Still, Trump takes those actions at the peril of his own agenda. The reality is that the same members of the so-called deep state that Trump and Kennedy are threatening to fire are also essential to making anything the administration wants to do happen. Seminal parts of the “Make America healthy again” agenda would have to run through this deep state. If Kennedy, a champion of psychedelics, wants the FDA to approve a new psilocybin-based treatment, the medicine must be reviewed by the scientists and doctors who review other drugs for safety and efficacy. If he wants a national ban on fluoride in water, that must go through the EPA. There is no way around this: Even if Trump appointed Kennedy as the unilateral king of every single federal health agency, Kennedy cannot make these decisions on his own.
A central tenet of the “Make America healthy again” agenda is removing potentially dangerous chemicals from food. Although the FDA has been slow to ban certain chemical additives, the agency seems to have recently seen the light. Earlier this year it set up a new initiative for reassessing the safety of these substances.

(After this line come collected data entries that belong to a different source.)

-- ==== Sys2Proof/Proofs/SequencerTurns.lean ====
section
/-! A turn of the sequencer as a step of the machine: the two entries (spec/60_exceptions.md R218, R221), the periodic scan
(R219) and the compare finish (R223), and `CB_RET` (R217). -/

namespace Sys2Proof.Machine

variable {k : Config}

/-! ## The slots of a snapshot -/

/-- The slots of a snapshot in the order a periodic pass invokes them (R219). -/
def snapshotSlots (m : Byte) : List (Fin 8) :=
  ([7, 6, 5, 4, 3, 2, 1, 0] : List (Fin 8)).filter (fun n => m.getLsbD n.val)

theorem highestSlot_eq_head? (m : Byte) : highestSlot m = (snapshotSlots m).head? := List.head?_filter.symm

theorem mem_snapshotSlots {m : Byte} {n : Fin 8} : n ∈ snapshotSlots m ↔ m.getLsbD n.val = true := by
  have hall : n ∈ ([7, 6, 5, 4, 3, 2, 1, 0] : List (Fin 8)) := by
    revert n
    decide
  rw [snapshotSlots, List.mem_filter, and_iff_right hall]

theorem snapshotSlots_descending (m : Byte) : (snapshotSlots m).Pairwise (· > ·) :=
  List.Pairwise.filter _ (by decide)

/-- The head of the list is the highest slot of the snapshot. -/
theorem highestSlot_eq_some_iff {m : Byte} {n : Fin 8} :
    highestSlot m = some n ↔ m.getLsbD n.val = true ∧ ∀ j : Fin 8, n < j → m.getLsbD j.val = false := by
  have hdesc := snapshotSlots_descending m
  simp only [highestSlot_eq_head?, ← Bool.not_eq_true, ← mem_snapshotSlots]
  generalize snapshotSlots m = l at hdesc
  cases l with
  | nil => simp
  | cons a rest =>
    have hbelow : ∀ j ∈ rest, j < a := (List.pairwise_cons.mp hdesc).1
    rw [List.head?_cons, Option.some_inj]
    constructor
    · rintro rfl
      refine ⟨List.mem_cons_self, fun j hj hmem => ?_⟩
      obtain rfl | hmem := List.mem_cons.mp hmem
      · exact lt_irrefl _ hj
      · exact lt_asymm hj (hbelow j hmem)
    · rintro ⟨hmem, habove⟩
      obtain rfl | hmem := List.mem_cons.mp hmem
      · rfl
      · exact absurd List.mem_cons_self (habove a (hbelow n hmem))

/-- Invoking the highest slot leaves the others, in their order (R219). -/
theorem snapshotSlots_tail {m : Byte} {n : Fin 8} {rest : List (Fin 8)} (h : snapshotSlots m = n :: rest) :
    snapshotSlots (m &&& ~~~ perBit n) = rest := by
  have hbelow : ∀ j ∈ rest, j < n := (List.pairwise_cons.mp (h ▸ snapshotSlots_descending m)).1
  have hothers : snapshotSlots (m &&& ~~~ perBit n) = (snapshotSlots m).filter (fun j => !(j == n)) := by
    simp only [snapshotSlots, and_not_getLsbD, perBit_getLsbD, List.filter_filter, Bool.and_comm]
  rw [hothers, h, List.filter_cons_of_neg (by simp)]
  exact List.filter_eq_self.mpr fun j hj => by simp [(hbelow j hj).ne]

/-! ## The enabled step -/

/-- A periodic request that is alone, or preferred, is entered (R218, R225). -/
theorem serviceEntry_of_perRequest {s : Any.State k} {first : Service} (hper : s.perFlag &&& s.perEn ≠ 0)
    (horder : s.cmpFlag = false ∨ first = .periodic) : serviceEntry first s = periodicEntry s := by
  have hreq : s.perRequest = true := bne_iff_ne.mpr hper
  obtain ⟨-, -, h⟩ | ⟨hcmp, hother, -⟩ | ⟨hnone, -⟩ := serviceEntry_cases first s
  · exact h
  · obtain hflag | rfl := horder
    · exact absurd (hcmp.symm.trans hflag) nofun
    · simp [hreq] at hother
  · exact absurd (hreq.symm.trans hnone) nofun

/-- A compare request that is alone, or preferred, is entered (R221, R225). -/
theorem serviceEntry_of_cmpRequest {s : Any.State k} {first : Service} (hcmp : s.cmpFlag = true)
    (horder : s.perFlag &&& s.perEn = 0 ∨ first = .compare) : serviceEntry first s = compareEntry s := by
  obtain ⟨hper, hother, -⟩ | ⟨-, -, h⟩ | ⟨-, hnone, -⟩ := serviceEntry_cases first s
  · obtain hnone | rfl := horder
    · exact absurd hnone (bne_iff_ne.mp hper)
    · simp [Any.State.cmpRequest, hcmp] at hother
  · exact h
  · exact absurd (hcmp.symm.trans hnone) nofun

/-- Without a request there is no entry (R218, R221). -/
theorem serviceEntry_of_no_request {s : Any.State k} (hper : s.perFlag &&& s.perEn = 0) (hcmp : s.cmpFlag = false)
    (first : Service) : serviceEntry first s = s := by
  obtain ⟨hreq, -⟩ | ⟨hreq, -⟩ | ⟨-, -, h⟩ := serviceEntry_cases first s
  · exact absurd hper (bne_iff_ne.mp hreq)
  · exact absurd (hreq.symm.trans hcmp) nofun
  · exact h

theorem serviceStep_of_per {s : Any.State k} (hmode : s.seq.mode = .per) (hcb : s.seq.inCb = false) (first : Service) :
    serviceStep first s = periodicScan s := by
  rw [serviceStep, hmode, hcb]

/-- In an open window the sequencer waits (R216). -/
theorem serviceStep_of_window {s : Any.State k} (hmode : s.seq.mode ≠ .idle) (hcb : s.seq.inCb = true)
    (first : Service) : serviceStep first s = s := by
  obtain ⟨hidle, -⟩ | ⟨-, hclosed, -⟩ | ⟨-, hclosed, -⟩ | ⟨-, -, h⟩ := serviceStep_cases first s
  · exact absurd hidle hmode
  · exact absurd (hcb.symm.trans hclosed) nofun
  · exact absurd (hcb.symm.trans hclosed) nofun
  · exact h

theorem periodicScan_of_some {s : Any.State k} {n : Fin 8} (h : highestSlot s.seq.psnap = some n) :
    periodicScan s = invokePeriodic n s := by
  rw [periodicScan, h]

theorem periodicScan_of_none {s : Any.State k} (h : highestSlot s.seq.psnap = none) : periodicScan s = closePass s := by
  rw [periodicScan, h]

theorem compareStep_of_finish {s : Any.State k} (hcur : s.seq.cursor = k.nComp) :
    compareStep s = compareFinish s := by
  rw [compareStep, dif_neg (by omega), if_pos hcur]

/-- The finish is the arbiter's work and the end of the pass (R223). -/
theorem compareFinish_eq (s : Any.State k) :
    compareFinish s = { scheduleNext s with seq := { s.seq with mode := .idle } } := by
  have hseq : (scheduleNext s).seq = s.seq := congrArg (·.seq) (scheduleNext_frame s)
  rw [← hseq]
  rfl

/-- Whether a window is open or not, none is after `CB_RET` (R217). -/
theorem cbRet_eq_closeWindow (s : Any.State k) : cbRet s = closeWindow s := by
  cases hcb : s.seq.inCb with
  | true => rw [cbRet, if_pos hcb]
  | false => rw [cbRet_of_inCb_eq_false hcb, closeWindow, ← hcb]

/-! ## The results -/

/-- Settles O36. -/
theorem periodicEntryResult : Obligations.PeriodicEntryResult := by
  unfold Obligations.PeriodicEntryResult
  intro s ts first hturns hmode hper horder
  rw [step_of_service_scripted hturns, serviceStep_of_idle (s := { s with turns := ts }) hmode,
    serviceEntry_of_perRequest (s := { s with turns := ts }) hper horder]
  rfl

/-- Settles O37. -/
theorem periodicScanResult : Obligations.PeriodicScanResult := by
  unfold Obligations.PeriodicScanResult
  intro s ts first hturns hmode hcb
  rw [step_of_service_scripted hturns, serviceStep_of_per (s := { s with turns := ts }) hmode hcb]
  refine ⟨fun hempty => ?ends, fun n hbit habove => ?invokes⟩
  case ends =>
    have hnone : highestSlot s.seq.psnap = none := by rw [hempty]; decide
    rw [periodicScan_of_none (s := { s with turns := ts }) hnone]
    rfl
  case invokes =>
    have hsome : highestSlot s.seq.psnap = some n := highestSlot_eq_some_iff.mpr ⟨hbit, habove⟩
    rw [periodicScan_of_some (s := { s with turns := ts }) hsome]
    exact ⟨s.seq.psnap &&& ~~~ perBit n, fun m => by rw [and_not_getLsbD, perBit_getLsbD], rfl⟩

/-- Settles O38. -/
theorem compareEntryResult : Obligations.CompareEntryResult := by
  unfold Obligations.CompareEntryResult
  intro s ts first hturns hmode hcmp horder
  rw [step_of_service_scripted hturns, serviceStep_of_idle (s := { s with turns := ts }) hmode,
    serviceEntry_of_cmpRequest (s := { s with turns := ts }) hcmp horder]
  rfl

/-- Settles O40. -/
theorem compareFinishResult : Obligations.CompareFinishResult := by
  unfold Obligations.CompareFinishResult
  intro s ts first hturns hmode hcb hcur
  refine ⟨scheduleNext { s with turns := ts }, scheduledFrom_scheduleNext _, ?_⟩
  rw [step_of_service_scripted hturns, serviceStep_of_cmp (s := { s with turns := ts }) hmode hcb,
    compareStep_of_finish (s := { s with turns := ts }) hcur, compareFinish_eq]

/-- Settles O41. -/
theorem cbRetResult : Obligations.CbRetResult := by
  unfold Obligations.CbRetResult
  refine ⟨rfl, fun s => ⟨fun _ => ?closes, fun hcb => ?ignored⟩⟩
  case closes => rw [exec_cbRet, cbRet_eq_closeWindow, closeWindow]
  case ignored => rw [exec_cbRet, cbRet_of_inCb_eq_false hcb]

end Sys2Proof.Machine
end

But if Kennedy guts the FDA, no one might be there to do that review.
The Trump administration could hypothetically hold a massive job fair to get cronies into all of those roles—especially if the president-elect makes good on his promise to make hiring and firing bureaucrats easier—but few people can successfully perform these highly technical jobs, not to mention that hiring in the federal government typically takes forever. (The average hiring time in 2023 was 101 days.)
Still, Trump’s second term will be one of the biggest challenges facing our federal health system. No president in modern history has been so intent on bending health agencies to his will, and he seems even more emboldened to do so now than in his first go-around. Trump will likely have some successes—some people may be fired, and some important policies may be scrapped. America is about to find out just how resilient the deep state really is.